А она, вот уж дура, вместо того чтобы бежать за «скорой», прижимает его голову к своей груди и шепчет: «Не покидай меня... Я не смогу без тебя жить! Только сейчас я поняла, что твоя любовь давала мне силы все эти годы». «Ты должна... у тебя дети...»

Как в индийском кино, расхохоталась Люба. И вдруг ей стало как-то неуютно, зябко.

– Господи, что же я делаю? – воскликнула она, поспешно стерла строки про смерть главного героя и заколотила кулаком по столу, плюя через левое плечо.

Ложась в постель, она неумело перекрестилась. Не дай Бог, ее дурацкие фантазии накликают на Стаса что-нибудь плохое! Нет, она напишет так, что у него все будет хорошо. Лучше умрет главная героиня. Да, определенно. Она будет весь фильм подавлять в себе любовь, но, погибая, признается ему. Он погорюет, а потом встретит хорошую девушку, и все у него будет хорошо...

Глава 15

У Стаса вдруг образовался выходной день. На жаргоне медиков – «отсыпной». («Только вот никто нам ничего не отсыплет», – сокрушалась Зоя Ивановна.) Настоящий целый выходной, когда можно хоть до двух часов лежать в постели!

Стас так и сделал, отсыпаясь за целую неделю, и, если бы не сосед по комнате, наверное, вообще не встал бы. Но сосед, вернувшись с занятий, решил пообедать и так загремел кастрюлями, что Стас проснулся.

Угостившись тарелкой супа, он оделся и вышел на улицу. Первым делом зашел в библиотеку и обменял давно просроченные книги. Других дел в городе не было, но возвращаться домой не хотелось. Стас остановился возле Дома тканей на улице Комсомола и, размахивая пакетом с книгами, стал думать, куда бы направиться. Прохожие, спешившие мимо, толкали его, разойтись на узком тротуаре было трудно.

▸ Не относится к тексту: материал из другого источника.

-- ==== Sys2Proof/Laws/Commands.lean ====
section
/-! SUPPORT. What dispatching a packet and ending a command can do. -/

namespace Sys2Proof.Machine

/-- A ready packet of the row dispatches: its opcode acts on the state in which it holds its slot. -/
theorem dispatch_ready {s : State} {q k : Nat} {p : Pkt} {rest : List Pkt} {row : Pkt → Bool}
    {act : State → Nat → Pkt → DispOut} (h : DispatchReady s q k p rest) (hr : row p = true) :
    s.dispatch q row act = (act (atDispatch s q k p) k p).apply s k := by
  obtain ⟨h1, h2, h3, h4, h5, h6, h7⟩ := h
  unfold State.dispatch atDispatch
  have hc : (p.condFlag && !(s.queue q).cond) = false := by
    cases hp : p.condFlag
    · rfl
    · simp [h3 hp]
  have hp : ¬(privileged p.opcode = true ∧ ¬p.ctx = 0) := fun hp => hp.2 (h5 hp.1)
  simp [h1, hr, h2, hc, h4, hp, h6, h7]

/-- A queue whose head is of another row, or may not dispatch, keeps it. -/
theorem dispatch_other {s : State} {q : Nat} {p : Pkt} {rest : List Pkt} {row : Pkt → Bool}
    {act : State → Nat → Pkt → DispOut} (h : (s.queue q).decoded = p :: rest)
    (hn : row p = false ∨ s.mayDispatch q p = false ∨ (p.condFlag = true ∧ (s.queue q).cond = false)) :
    s.dispatch q row act = s := by
  unfold State.dispatch
  rcases hn with hn | hn | ⟨hn, hm⟩
  · simp [h, hn]
  · simp [h, hn]
  · simp [h, hn, hm]

/-- An empty queue dispatches nothing. -/
theorem dispatch_empty {s : State} {q : Nat} {row : Pkt → Bool} {act : State → Nat → Pkt → DispOut}
    (h : (s.queue q).decoded = []) : s.dispatch q row act = s := by
  unfold State.dispatch
  simp [h]

/-- The slot of a dispatching packet was free. -/
theorem freeSlot_none {s : State} {k : Nat} (h : s.freeSlot = some k) : s.cmd k = none := by
  have := List.find?_some h
  simpa using this

/-- Slot `k` holds the packet, and no other slot differs. -/
theorem atDispatch_cmd (s : State) (q k : Nat) (p : Pkt) :
    (atDispatch s q k p).cmd k = some (mkCmd (.queue q) p s.pmh.serial s.time.wave) := by
  simp [atDispatch, State.enter, State.cmd, State.setCmd, State.takeHead, State.setQueue]

theorem atDispatch_cmd_other (s : State) (q k : Nat) (p : Pkt) {j : Nat} (h : j ≠ k) :
    (atDispatch s q k p).cmd j = s.cmd j := by
  simp [atDispatch, State.enter, State.cmd, State.setCmd, State.takeHead, State.setQueue, spGet_spSet_other h]

theorem atDispatch_queue_other (s : State) (q k : Nat) (p : Pkt) {r : Nat} (h : r ≠ q) :
    (atDispatch s q k p).queue r = s.queue r := by
  simp [atDispatch, State.enter, State.queue, State.setCmd, State.takeHead, State.setQueue, spGet_spSet_other h]

/-- The queue has let its head go, and a holding opcode holds it. -/
theorem atDispatch_queue {s : State} {q k : Nat} {p : Pkt} {rest : List Pkt} (h : (s.queue q).decoded = p :: rest) :
    (atDispatch s q k p).queue q = dispatched (s.queue q) k p rest := by
  simp only [atDispatch, State.enter, State.takeHead]
  simp only [State.queue, State.setQueue, State.setCmd, spGet_spSet_same, dispatched]
  simp only [State.queue] at h
  simp [h, holdsQueue, or_assoc]

/-- Nothing outside the Pumphouse and the queues differs, and of the Pumphouse nothing but commands and serials. -/
theorem atDispatch_frame (s : State) (q k : Nat) (p : Pkt) : OnlyPumphouse s (atDispatch s q k p) := by
  unfold OnlyPumphouse atDispatch State.enter State.takeHead State.setQueue State.setCmd
  rfl

theorem atDispatch_compl (s : State) (q k : Nat) (p : Pkt) : (atDispatch s q k p).pmh.compl = s.pmh.compl := rfl

theorem atDispatch_serial (s : State) (q k : Nat) (p : Pkt) : (atDispatch s q k p).pmh.serial = s.pmh.serial + 1 := rfl

/-- The end of a command that a queue sent: its completion waits, and no other command, queue or completion differs. -/
theorem finish_queue {s : State} {k q : Nat} {c : Cmd} (h : s.cmd k = some c) (hq : c.origin = .queue q) (st : Half)
    (reason : Byte) (fl : BitVec 4) (data : List Byte) : Finished s (s.finish k st reason fl data) q k c st reason fl data := by
  unfold State.finish State.finishLate
  simp only [h, hq]
  refine ⟨?_, ?_, rfl, rfl⟩
  · simp [State.cmd, State.setCmd, hq]
  · intro j hj
    simp [State.cmd, State.setCmd, spGet_spSet_other hj]

/-- A status over clean data stands. -/
@[simp] theorem withData_ok (st : Half) : withData stOK st = st := by simp [withData]

/-- And nothing outside the Pumphouse differs. -/
theorem finish_queue_frame {s : State} {k q : Nat} {c : Cmd} (h : s.cmd k = some c) (hq : c.origin = .queue q) (st : Half)
    (reason : Byte) (fl : BitVec 4) (data : List Byte) : { s.finish k st reason fl data with pmh := s.pmh } = s := by
  unfold State.finish State.finishLate
  simp only [h, hq]
  rfl

/-- A packet whose parameters fail, or that ends in the wave of its dispatch, has its completion. -/
theorem ended_of_fin {s : State} {q k : Nat} {p : Pkt} {rest : List Pkt} (h : DispatchReady s q k p rest) (st : Half)
    (reason : Byte) (data : List Byte) :
    Ended s ((DispOut.fin (atDispatch s q k p) st reason 0 data).apply s k) q k p rest st reason data := by
  have hc := atDispatch_cmd s q k p
  obtain ⟨f1, f2, f3, f4⟩ := finish_queue hc rfl st reason 0 data
  refine ⟨?_, ?_, ?_, ?_, ?_, ?_⟩
  · show ((atDispatch s q k p).finish k st reason 0 data).queue q = _
    rw [State.queue, f3]; exact atDispatch_queue h.head
  · intro r hr
    show ((atDispatch s q k p).finish k st reason 0 data).queue r = _
    rw [State.queue, f3]; exact atDispatch_queue_other s q k p hr
  · rw [show (DispOut.fin (atDispatch s q k p) st reason 0 data).apply s k = (atDispatch s q k p).finish k st reason 0 data
      from rfl, f1]
    simp [mkCmd, entryOf]
  · intro j hj; exact (f2 j hj).trans (atDispatch_cmd_other s q k p hj)
  · rw [show (DispOut.fin (atDispatch s q k p) st reason 0 data).apply s k = (atDispatch s q k p).finish k st reason 0 data
      from rfl, f4]
    simp [mkCmd, complOf, atDispatch_compl, withData]
  · show ((atDispatch s q k p).finish k st reason 0 data).pmh.serial = _
    unfold State.finish State.finishLate
    simp only [hc, mkCmd]
    rfl

end Sys2Proof.Machine
end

Вдруг он услышал стук электрички со стороны расположенного в двух шагах Финляндского вокзала. Когда на пятом курсе у них была психиатрия, Стас ездил с этого вокзала в психиатрическую клинику в Удельной. У них в группе даже песня была на мотив «Соловьиной рощи» про эту больницу, сейчас Стас помнил только припев: «Из палат несется дружный мат».

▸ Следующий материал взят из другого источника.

/-- COPY: the source's bytes to the destination, and its semaphore. -/
theorem copy_stores {q : Fin 512} (h : DispatchReady s q.val k p rest) (hop : p.opcode = 0x08) (hsrc : bit (p.byte 12) 0 = false)
    (hdst : bit (p.byte 12) 1 = false) (hsoff : p.u64 16 % 256 = 0) (hdoff : p.u64 24 % 256 = 0) (hlen : p.u64 32 % 256 = 0)
    (hpos : 0 < p.u64 32) (hmax : p.u64 32 ≤ 2 ^ 30)
    (hread : s.checkRange p.ctx (p.handle 10) .wr (p.u64 16) (p.u64 32) = none)
    (hwrite : s.checkRange p.ctx (p.handle 11) .ww (p.u64 24) (p.u64 32) = none)
    (hclean : CleanLines s (s.linesFrom p.ctx (p.handle 10) (p.u64 16) (p.u64 32 / 256)))
    (hnodup : (s.linesFrom p.ctx (p.handle 11) (p.u64 24) (p.u64 32 / 256)).Nodup)
    (hdisj : ∀ a ∈ s.physLines p.ctx (p.handle 10) (p.u64 16) (p.u64 32), a ∉ s.physLines p.ctx (p.handle 11) (p.u64 24) (p.u64 32))
    (hsem : bit (p.byte 12) 3 = true → s.semOk p.ctx (p.byte 13) = true) :
    ∃ u, StoresLines (atDispatch s q.val k p) u p.ctx (p.handle 11) (p.u64 24) (p.u64 32 / 256)
        (rangeByte (handleBytes s p.ctx (p.handle 10) (p.u64 16) (p.u64 32)) (p.u64 24)) ∧
      exec (.copy q) s = .next ((u.addSemIf (bit (p.byte 12) 3) (p.byte 13) (wordAt p.bytes 40)).finish k stOK 0 0
        (leBytes 8 (p.u64 32))) := by
  rw [← linesFrom_atDispatch s q.val k p] at hclean hnodup
  obtain ⟨u, hu, hstatus, hst⟩ := copy_lines hsoff hdoff hlen ((cleanLines_atDispatch ..).2 hclean) hnodup
  rw [handleBytes_atDispatch] at hst
  rw [← checkRange_atDispatch s q.val k p] at hread hwrite
  simp only [← physLines_atDispatch s q.val k p] at hdisj
  have hok : worstData stOK stOK = stOK := by decide
  refine ⟨u, hst, ?_⟩
  rw [exec_dispatch (exec_copy q s) h (by simp [copyRow, hop, hsrc, hdst]),
    copyAct_writes _ _ (copyFault_none hsrc hsoff hdoff (lengthFault_eq_false.2 ⟨hpos, hlen, hmax⟩))
      hread hwrite hdisj hsem]
  dsimp only
  rw [hu, hstatus]
  dsimp only
  rw [hok, fin_apply]

/-- Settles O28: the stores of whole lines, then the end of the command. -/
theorem copyAndFillMoveBytes : Obligations.CopyAndFillMoveBytes := by
  unfold Obligations.CopyAndFillMoveBytes
  intro q k p rest s h
  refine ⟨fun hop hsrc hdst => ?_, fun hop => ?_⟩
  · intro soff doff len semen src dst hsoff hdoff hlen hpos hmax hread hwrite hclean hnodup hdisj hsem
    obtain ⟨u, hst, hexec⟩ := copy_stores h hop hsrc hdst hsoff hdoff hlen hpos hmax hread hwrite hclean hnodup hdisj hsem
    obtain ⟨hcis, hact, honly, hsame, hsems, hended, -⟩ := stores_end h hst.only (bit (p.byte 12) 3) (p.byte 13)
      (wordAt p.bytes 40) (leBytes 8 (p.u64 32))
    obtain ⟨hbytes, hothers, hcleans, hsynds⟩ := holds_atDispatch hst hcis hact hdoff hlen
      (fun i hi => rangeByte_in (by rwa [length_handleBytes]))
    refine ⟨_, hexec, ?_, hothers, hcleans, hsynds, honly, hsame, fun n => ?_, hended⟩
    · rw [hbytes]
      exact List.map_congr_left fun i hi => byteAt_handleBytes _ _ _ _ (List.mem_range.1 hi)
    · rw [hsems, toNat_semOf_addSemIf, show u.semOf n = s.semOf n by
        rw [State.semOf, pmh_of_onlyStores hst.only, ← State.semOf, semOf_atDispatch]]
  · intro off len dst hoff hmod hpos hmax hcheck hnodup
    obtain ⟨u, hst, hexec⟩ := fill_stores h hop hoff hmod hpos hmax hcheck hnodup
    obtain ⟨hcis, hact, honly, -, -, hended, hsame⟩ := stores_end h hst.only false 0 0 (leBytes 8 (p.u64 24))
    obtain ⟨hbytes, hothers, hcleans, hsynds⟩ := holds_atDispatch hst hcis hact hoff hmod (fun i _ => rfl)
    refine ⟨_, hexec, ?_, hothers, hcleans, hsynds, honly, hsame rfl, hended⟩
    · refine hbytes.trans (List.map_congr_left fun i _ => ?_)
      rw [show (p.u64 16 + i) % 8 = i % 8 by omega]

end

end Sys2Proof.Machine

end

section

namespace Sys2Proof.Machine

/-! ## The record of a completion (R276, Table CMD-6) -/

section

variable {s u : State} {c : Nat} {r : Ring} {x : Compl}

theorem takeCompl_append {pre post : List Compl} (hx : x.ctx = c) (hpre : ∀ y ∈ pre, y.ctx ≠ c) :
    takeCompl c (pre ++ x :: post) = some (x, pre ++ post) := by
  induction pre with
  | nil => rw [List.nil_append, takeCompl, if_pos hx]; rfl
  | cons y pre ih =>
    rw [List.cons_append, takeCompl, if_neg (hpre y List.mem_cons_self), ih (fun z hz => hpre z (List.mem_cons_of_mem _ hz))]
    rfl

theorem length_padTo (n : Nat) (bs : List Byte) : (padTo n bs).length = n := by simp [padTo]

theorem byteAt_padTo {n : Nat} {bs : List Byte} (h : bs.length ≤ n) (i : Nat) : byteAt (padTo n bs) i = byteAt bs i := by
  by_cases hi : i < n
  · simp [byteAt, padTo, hi]
  · rw [byteAt, byteAt, List.getD_eq_default _ _ (by rw [length_padTo]; omega), List.getD_eq_default _ _ (by omega)]

theorem byteAt_append (as bs : List Byte) (i : Nat) :
    byteAt (as ++ bs) i = if i < as.length then byteAt as i else byteAt bs (i - as.length) := by
  rw [byteAt, List.getD_eq_getElem?_getD, List.getElem?_append]
  split <;> simp [byteAt, List.getD_eq_getElem?_getD]

/-- A record before its result data: what Table CMD-6 says of bytes 0 to 19. -/
def Compl.head (x : Compl) (phase : Nat) (now : DWord) (wave : Nat) : List Byte :=
  leBytes 2 x.tag.toNat ++ leBytes 2 (x.queue + 2 ^ 15 * phase) ++ leBytes 2 x.status.toNat
    ++ [x.reason, BitVec.ofNat 8 (x.flags.toNat + if x.late then 16 else 0)] ++ leBytes 8 now.toNat
    ++ leBytes 4 (min (wave - x.wave) (2 ^ 32 - 1))

theorem record_eq (phase : Nat) (now : DWord) (wave : Nat) : x.record phase now wave = x.head phase now wave ++ padTo 12 x.data := by
  have hphase : at_ phase 15 = 2 ^ 15 * phase := Nat.mul_comm ..
  have hlate : at_ (b2n x.late) 4 = if x.late then 16 else 0 := by cases x.late <;> rfl
  rw [Compl.record, Compl.head, hphase, hlate, elapsed]

theorem length_record (phase : Nat) (now : DWord) (wave : Nat) : (x.record phase now wave).length = 32 := by
  simp [record_eq, Compl.head, length_padTo, length_leBytes]

theorem byteAt_record (h : x.data.length ≤ 12) (phase : Nat) (now : DWord) (wave i : Nat) :
    byteAt (x.record phase now wave) i = byteAt (x.head phase now wave ++ x.data) i := by
  rw [record_eq, byteAt_append, byteAt_append, byteAt_padTo h]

Удельная – это же недалеко от Любиного дома. Несколько остановок на маршрутке. Стас решительно зашагал на вокзал и купил билет. Он не пойдет в гости, просто погуляет возле дома. Вдруг встретит?

Поговорит с ней немножко. Скажет: «Видите, Люба, судьба все время сталкивает нас».

Он неудачно выбрал маршрутку – не доезжая двух кварталов до Любиного дома, она сворачивала в другую сторону. Стас пошел пешком.

Он решил срезать дорогу через парк, вошел в тенистую аллею, вдохнул свежего воздуха и почувствовал себя так, словно попал на другую планету. Многие месяцы до этого его мир ограничивался лампами дневного света и жирно блестящими стенами больницы, выкрашенными голубой масляной краской. Он и забыл, что на свете есть солнце, деревья и люди, одетые не в белые халаты или больничные пижамы. С удовольствием Стас разглядывал хорошеньких нарядных девушек и молодых мамаш с колясками.